By Brian K. Miller
LAS VEGAS-Fred Segal will be the feature fashion destination at W Las Vegas, the 24-acre near-strip resort being developed by Edge Resorts LLC and Starwood Hotels and Resorts Worldwide Inc. The Los Angeles-based provider of hip clothing and salon services will anchor the $2.5-billion development with a 100,000-sf store.
W Las Vegas will rise where the Ice nightclub currently sits at Harmon Avenue and Koval Lane, one block east of the Aladdin Resort and Casino. The project is slated to break ground next year and open in 2009 with 4,000 hotel, hotel-condo and pure residential units; 10 restaurants, bars, lounges and nightclubs; 300,000 sf of meeting space; a 75,000-sf casino; a Bliss Spa; a theater and show venue and an undetermined amount of retail space.

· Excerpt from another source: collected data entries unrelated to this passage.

theorem getLsbD_carryOverByte (p : Byte × Bool) (i : Nat) :
    (carryOverByte p).getLsbD i = if i = 8 then p.2 else p.1.getLsbD i :=
  BitVec.getLsbD_cons p.2 p.1 i

theorem getLsbD_rolBits_zero (p : Byte × Bool) : (rolBits p).1.getLsbD 0 = p.2 := by
  rw [rolBits, BitVec.getLsbD_append]
  simp

theorem getLsbD_rolBits_succ (p : Byte × Bool) {i : Nat} (hi : i < 7) :
    (rolBits p).1.getLsbD (i + 1) = p.1.getLsbD i := by
  rw [rolBits, BitVec.getLsbD_append]
  simp [hi]

/-- Bit by bit: C comes in at bit 0, bits 0 to 6 move up, and bit 7 becomes C. -/
theorem carryOverByte_rolBits (p : Byte × Bool) : carryOverByte (rolBits p) = (carryOverByte p).rotateLeft 1 := by
  apply BitVec.eq_of_getLsbD_eq
  intro i hi
  rw [BitVec.getLsbD_rotateLeft]
  simp only [getLsbD_carryOverByte]
  cases i with
  | zero => simpa using getLsbD_rolBits_zero p
  | succ j =>
    obtain hj | rfl : j < 7 ∨ j = 7 := by omega
    · have hlow : j ≠ 8 := by omega
      simp [getLsbD_rolBits_succ p hj, hi, hlow, hj.ne]
    · simp [rolBits]

theorem getMsbD_iterate_rotateLeft_one {w : Nat} (k : Nat) (x : BitVec w) {n : Nat} (hn : n < w) :
    ((·.rotateLeft 1)^[k] x).getMsbD n = x.getMsbD ((k + n) % w) := by
  induction k generalizing n with
  | zero => rw [Function.iterate_zero_apply, Nat.zero_add, Nat.mod_eq_of_lt hn]
  | succ k ih =>
    rw [Function.iterate_succ_apply', BitVec.getMsbD_rotateLeft, decide_eq_true hn, Bool.true_and,
      ih (Nat.mod_lt _ (Nat.zero_lt_of_lt hn)), Nat.add_mod_mod, Nat.add_assoc]

/-- As many rotations by one as there are bits come back to the start. -/
theorem iterate_rotateLeft_one_width {w : Nat} (x : BitVec w) : (·.rotateLeft 1)^[w] x = x := by
  apply BitVec.eq_of_getMsbD_eq
  intro n hn
  rw [getMsbD_iterate_rotateLeft_one w x hn, Nat.add_mod_left, Nat.mod_eq_of_lt hn]

theorem iterate_rolBits_nine (p : Byte × Bool) : rolBits^[9] p = p := by
  apply carryOverByte_injective
  have hsemi : Function.Semiconj carryOverByte rolBits (·.rotateLeft 1) := carryOverByte_rolBits
  rw [hsemi.iterate_right 9 p, iterate_rotateLeft_one_width]

/-- The bit that ROR moves in is bit 7 of its result. -/
theorem printedN_carry_append (c : Bool) (b : BitVec 7) : printedN (BitVec.ofBool c ++ b) = c := by
  rw [printedN_eq_msb, BitVec.msb_append]
  cases c <;> rfl

/-! ### NEG, COM, DEC, INC and CLR with their printed flags (R204 to R207, R210) -/

theorem zero_sub_eq_ofNat (v : Byte) : 0 - v = BitVec.ofNat 8 (256 - v.toNat) := by
  bv_omega

theorem xor_0xFF_eq_ofNat (v : Byte) : v ^^^ 0xFF = BitVec.ofNat 8 (255 - v.toNat) := by
  calc v ^^^ 0xFF
    _ = ~~~v := BitVec.xor_allOnes
    _ = BitVec.ofNat 8 (255 - v.toNat) := by bv_omega

theorem sub_one_eq_ofNat (v : Byte) : v - 1 = BitVec.ofNat 8 (v.toNat + 255) := by
  bv_omega

theorem add_one_eq_ofNat (v : Byte) : v + 1 = BitVec.ofNat 8 (v.toNat + 1) := by
  bv_omega

/-- The complement to 256 is zero for zero alone, so NEG's carry says that the byte was not zero. -/
theorem ofNat_complement_ne_zero (v : Byte) : (BitVec.ofNat 8 (256 - v.toNat) != 0) = decide (v.toNat ≠ 0) := by
  rw [← zero_sub_eq_ofNat, Bool.eq_iff_iff, bne_iff_ne, decide_eq_true_iff]
  constructor <;> intro h <;> bv_omega

theorem negOp_eq_printed (v : Byte) (cc : CC) :
    negOp v cc = (BitVec.ofNat 8 (256 - v.toNat),
      withNZC cc (BitVec.ofNat 8 (256 - v.toNat)) (decide (v.toNat ≠ 0))) := by
  simp only [negOp, zero_sub_eq_ofNat, ofNat_complement_ne_zero, setNZ_eq_withNZ, withNZ, withNZC]

theorem comOp_eq_printed (v : Byte) (cc : CC) :
    comOp v cc = (BitVec.ofNat 8 (255 - v.toNat), withNZC cc (BitVec.ofNat 8 (255 - v.toNat)) true) := by
  simp only [comOp, xor_0xFF_eq_ofNat, setNZ_eq_withNZ, withNZ, withNZC]

theorem decOp_eq_printed (v : Byte) (cc : CC) :
    decOp v cc = (BitVec.ofNat 8 (v.toNat + 255), withNZ cc (BitVec.ofNat 8 (v.toNat + 255))) := by
  rw [decOp, setNZ_eq_withNZ, sub_one_eq_ofNat]

theorem incOp_eq_printed (v : Byte) (cc : CC) :
    incOp v cc = (BitVec.ofNat 8 (v.toNat + 1), withNZ cc (BitVec.ofNat 8 (v.toNat + 1))) := by
  rw [incOp, setNZ_eq_withNZ, add_one_eq_ofNat]

/-! ### The rows of the opcode map -/

/-- The instructions that write their operand back: forms, low nibble of the opcode, and the function of the byte
(`ModifyRow.obeyModify`). ASL is LSL's second name. -/
inductive ModifyRow : RmwForms → Byte → (Byte → CC → Byte × CC) → Prop
  | neg : ModifyRow ⟨.negDir, .nega, .negx, .negIx1, .negIx⟩ 0x0 negOp
  | com : ModifyRow ⟨.comDir, .coma, .comx, .comIx1, .comIx⟩ 0x3 comOp
  | lsr : ModifyRow ⟨.lsrDir, .lsra, .lsrx, .lsrIx1, .lsrIx⟩ 0x4 lsrOp
  | ror : ModifyRow ⟨.rorDir, .rora, .rorx, .rorIx1, .rorIx⟩ 0x6 rorOp
  | asr : ModifyRow ⟨.asrDir, .asra, .asrx, .asrIx1, .asrIx⟩ 0x7 asrOp
  | lsl : ModifyRow ⟨.lslDir, .lsla, .lslx, .lslIx1, .lslIx⟩ 0x8 lslOp
  | asl : ModifyRow ⟨.aslDir, .asla, .aslx, .aslIx1, .aslIx⟩ 0x8 lslOp
  | rol : ModifyRow ⟨.rolDir, .rola, .rolx, .rolIx1, .rolIx⟩ 0x9 rolOp
  | dec : ModifyRow ⟨.decDir, .deca, .decx, .decIx1, .decIx⟩ 0xA decOp
  | inc : ModifyRow ⟨.incDir, .inca, .incx, .incIx1, .incIx⟩ 0xC incOp
  | clr : ModifyRow ⟨.clrDir, .clra, .clrx, .clrIx1, .clrIx⟩ 0xF clrOp

/-- All rows of the read/modify/write columns: forms, low nibble, the direct form's cycles on CMOS, and what is done to memory,
to A and to X (`RmwRow.obey`). -/
inductive RmwRow : RmwForms → Byte → Nat → (Mode → State → State) → (State → State) → (State → State) → Prop
  | modify {f : RmwForms} {k : Byte} {op : Byte → CC → Byte × CC} (h : ModifyRow f k op) :
      RmwRow f k 5 (fun mode s => rmwMem mode op s) (rmwA op) (rmwX op)
  | tst : RmwRow ⟨.tstDir, .tsta, .tstx, .tstIx1, .tstIx⟩ 0xD 4 (fun mode s => withOperand mode tstFlags s)
      (fun s => tstFlags s.a s) (fun s => tstFlags s.x s)

/-- Row by row, `exec`, the encoder and the cycle table hold each form under its place, its column and its cycles. -/
theorem RmwRow.obey {f : RmwForms} {k : Byte} {c : Nat} {onMem : Mode → State → State} {onRegA onRegX : State → State}
    (row : RmwRow f k c onMem onRegA onRegX) : f.Obey k c onMem onRegA onRegX := by
  rcases row with ⟨⟨⟩⟩ | ⟨⟩ <;>
    exact ⟨fun _ _ => rfl, fun _ => rfl, fun _ => rfl, fun _ _ => rfl, fun _ => rfl,
      fun _ => rfl, rfl, rfl, fun _ => rfl, rfl,
      fun _ => ⟨rfl, rfl⟩, ⟨rfl, rfl⟩, ⟨rfl, rfl⟩, fun _ => ⟨rfl, rfl⟩, rfl, rfl⟩

/-- A memory form is one read and one write of the same address; the read leaves the flags that the byte function sees. -/
theorem rmwMem_eq (mode : Mode) (op : Byte → CC → Byte × CC) (s : State) :
    rmwMem mode op s =
      (memWrite (afterRead s (ea mode s)) (ea mode s) (op (readByte s (ea mode s)) s.cc).1).setCc
        (op (readByte s (ea mode s)) s.cc).2 := by
  simp only [rmwMem, memRead, afterRead_cc]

For-sale units will range from 500 sf to 3,000 sf in size. The early asking price for the smallest units is $550,000, or $1,100 per sf. Residences will go on sale to the public in mid-2006. Notable names that have reserved residences include Dave Navarro and Carmen Electra, Anne Heche, Paris Hilton, football star Ahman Green and poker pro Phil Hellmuth.
"When we started planning the W Las Vegas, we imagined Fred Segal not just as our ideal retail partner, but the ideal idea," says Edge Group co-chairman Reagan Silber. "The Fred Segal brand is more than retail--it is a lifestyle."
Fred Segal opened his first store in 1958 and Segal's family members--CEO Michael Segal and store owners Sharon and Nina Segal and Judy and Annie Segal--have helped to expand the chain to 40 locations, anchored by its destination location in Santa Monica.
Edge Group LLC is a development and investment company formed in 2004 by principals Trevor Pearlman, Reagan Silber and Adam Frank to focus on real estate and gaming primarily in the Las Vegas market. The company owns a 75% stake in W Las Vegas and Starwood owns the remainder.
Earlier this month, Edge Group acquired 24-acres adjacent to the W Las Vegas site from Centra Properties, who with Related Las Vegas had planned to develop an 11-tower development called Las Ramblas that at one time counted actor George Clooney as an investor. The developers cited rising construction costs and slowing sales as reasons for selling the site.
Edge Group president Adam Frank told GlobeSt.com at the time of the acquisition that the plan is to complement W Las Vegas by developing the site with a large central casino and retail hub surrounded by a number of different hotel brands that spill into the hub. In addition, Frank says the master plan for Edge East will include pedestrian connections between it, W Las Vegas and possibly with the Hard Rock as well, which Peter Morton is in the process of selling to Morgan's Hotel Group. The project likely will get under way before W Las Vegas is complete, Frank says.
Centra reportedly spent $85 million, or $3.6 million per acre, assembling the various parcels of land that included the 996-unit Harbor Island apartments 56 additional fourplex units. Edge Group paid $8 million an acre for the property. Frank says it's already worth "considerably more than that" and, when the Harmon Corridor is built out in four years, "the pricing will be very much like the Strip," where land has been selling for between $20 million and $24 million an acre.
In May, Edge Group tapped local casino-resort builder M.J. Dean Construction as the general contractor for W Las Vegas. M.J. Dean has managed the development of some 18 hotel-casino projects, including Mandalay Bay, Monte Carlo, Luxor, Circus Circus and Hard Rock. The firm also has on its resume high-rise, for-sale residential developments such as Sky Las Vegas and the Panorama Towers.